Cerebellar-Inspired Residual Control for Fault Recovery: From Inference-Time Adaptation to Structural Consolidation

TL;DR

This paper presents a cerebellar-inspired residual control framework that enables real-time fault recovery in robotic policies without retraining, by augmenting existing policies with online corrective mechanisms inspired by cerebellar principles.

Contribution

It introduces a novel inference-time residual control method inspired by cerebellar mechanisms, allowing fast, localized fault correction without altering the original policy parameters.

Findings

Achieves up to 66% performance improvement under faults in MuJoCo benchmarks.

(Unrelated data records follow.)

/-- A slice after a warm reset: head module, cartridge and UCIe module stay. -/
def warmTp (x : Tp) : Tp :=
  { Tp.reset with
    head := x.head, cart := x.cart, offline := x.offline, ucieUp := x.ucieUp, seqDis := x.seqDis
    mot := { Mot.reset with ticks := x.mot.ticks } }

/-- Every buffer FREE; generations stay in the buffer records, and advance where a buffer becomes FREE (R320, R184). -/
def freeBuffers (b : Tbx) : Tbx :=
  { Tbx.reset with recs := ⟨(b.recs.cells.map (fun c => (c.1, { BufRec.reset with
      gen := if c.2.st = .free then c.2.gen else nextGen c.2.gen, badRec := c.2.badRec }))).filter
      (fun c => decide (c.2 ≠ BufRec.reset))⟩ }

/-- LOCK bits hold until the next cold reset, and the fields they lock with them (R10; log entry 30). -/
def keepLocked (old w : State) : State :=
  let keep (off : Nat) (s : State) : State := setReg off (reg old off) s
  let w := forAll allT (fun t s =>
    if tsLocked old t.val then
      keep (Reg.tsWdog t.val) (setFld (Reg.tsCtrl t.val) Fld.tsCtrlLock 1
        (setFld (Reg.tsCtrl t.val) Fld.tsCtrlDbgEn (fld old (Reg.tsCtrl t.val) Fld.tsCtrlDbgEn) s))
    else s) w
  if fld old Reg.tbxCtrl Fld.tbxCtrlLock = 1 then
    forAll [0, 1, 2, 3] (fun c => keep (Reg.tbxNbuf c)) (setFld Reg.tbxCtrl Fld.tbxCtrlLock 1
      (setFld Reg.tbxCtrl Fld.tbxCtrlEn (fld old Reg.tbxCtrl Fld.tbxCtrlEn) w))
  else w

/-- A warm reset, its stops and its steps 6 to 9 taken at once (R320, R321). -/
def warmReset (cause : Nat) (s : State) : State :=
  let r : State := State.reset
  let m := s.mem
  let w : State := { r with
    pending := s.pending, freeCtr := s.freeCtr, clk := s.clk
    tp := ⟨warmTp (tpOf s 0), warmTp (tpOf s 1), warmTp (tpOf s 2), warmTp (tpOf s 3), warmTp (tpOf s 4), warmTp (tpOf s 5),
      warmTp (tpOf s 6), warmTp (tpOf s 7)⟩
    tbx := freeBuffers s.tbx
    hif := { Hif.reset with perst := s.hif.perst }
    pwr := { s.pwr with debit := {}, commit := none, commitEnded := false, warmPend := false }
    mem := { Mem.reset with hbm := m.hbm, poison := m.poison, bad := m.bad, home := m.home, mirror := m.mirror, mirrored := m.mirrored, swept := m.swept }
    flt := { s.flt with pendRetry := [], retries := {} }
    regs := warmRegs s.regs, hostMem := s.hostMem, fuses := s.fuses, revoked := s.revoked, hbmStacks := s.hbmStacks
    fstep := s.fstep, rstep := s.rstep, ccMode := s.ccMode, bif0 := s.bif0, bif1 := s.bif1, provision := s.provision
    rstCause := cause, images := s.images, bootGood := s.bootGood }
  let off := allT.map (fun t => (tpOf s t).seqDis)
  let w := reinstallAll (bootTables true w)
  let w := keepLocked s (forAll allT (fun t => modTp t (fun x => { x with seqDis := off.getD t.val false })) w)
  bootDone (applyCaps (regrant w))

/-- A slice after a cold reset: head module and cartridge are outside the device. -/
def coldTp (x : Tp) : Tp := { Tp.reset with head := x.head, cart := x.cart }

/-- COLD_RESET (R320, R321): everything but fuses, flash and what is outside the device; a commit that was running was cut, and
its half of the commit area is not erased. A boot image that does not verify leaves the device in the boot ROM (R318); whether the
reset was the power-on or RESET_N the row does not say. -/
def coldReset (s : State) : State :=
  let f := takeFree s
  let r : State := State.reset
  { r with
    pending := s.pending, freeCtr := f.2.freeCtr
    tp := ⟨coldTp (tpOf s 0), coldTp (tpOf s 1), coldTp (tpOf s 2), coldTp (tpOf s 3), coldTp (tpOf s 4), coldTp (tpOf s 5),
      coldTp (tpOf s 6), coldTp (tpOf s 7)⟩
    pwr := { Pwr.reset with
      rlog := s.pwr.rlog, rlogGen := s.pwr.rlogGen, rlogHead := s.pwr.rlogHead, savedIdx := s.pwr.savedIdx
      erased := s.pwr.erased && s.pwr.commit.isNone }
    flt := { Flt.reset with summary := s.flt.summary, hours := s.flt.hours }
    regs := ⟨s.regs.cells.filter (fun c => decide (Reg.memRemap 0 0 ≤ c.1 ∧ c.1 < Reg.memRemap 2048 0))⟩
    hostMem := s.hostMem, fuses := s.fuses, revoked := s.revoked, hbmStacks := s.hbmStacks, fstep := s.fstep, rstep := s.rstep
    ccMode := s.ccMode, bif0 := s.bif0, bif1 := s.bif1, provision := s.provision
    images := ⟨s.images.cells.filter (fun c => decide (c.1 < 16))⟩, bootGood := s.bootGood
    rstCause := if bootVerifies s then f.1 % 2 else 7 }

Provides robust fault recovery with graceful degradation under severe disturbances.

Demonstrates effective consolidation of residual corrections into policy parameters.

Abstract

Robotic policies deployed in real-world environments often encounter post-training faults, where retraining, exploration, or system identification are impractical. We introduce an inference-time, cerebellar-inspired residual control framework that augments a frozen reinforcement learning policy with online corrective actions, enabling fault recovery without modifying base policy parameters. The framework instantiates core cerebellar principles, including high-dimensional pattern separation via fixed feature expansion, parallel microzone-style residual pathways, and local error-driven plasticity with excitatory and inhibitory eligibility traces operating at distinct time scales. These mechanisms enable fast, localized correction under post-training disturbances while avoiding destabilizing global policy updates. A conservative, performance-driven meta-adaptation regulates residual authority and plasticity, preserving nominal behavior and suppressing unnecessary intervention. Experiments on MuJoCo benchmarks under actuator, dynamic, and environmental perturbations show improvements of up to $+66\%$ on \texttt{HalfCheetah-v5} and $+53\%$ on \texttt{Humanoid-v5} under moderate faults, with graceful degradation under severe shifts and complementary robustness from consolidating persistent residual corrections into policy parameters.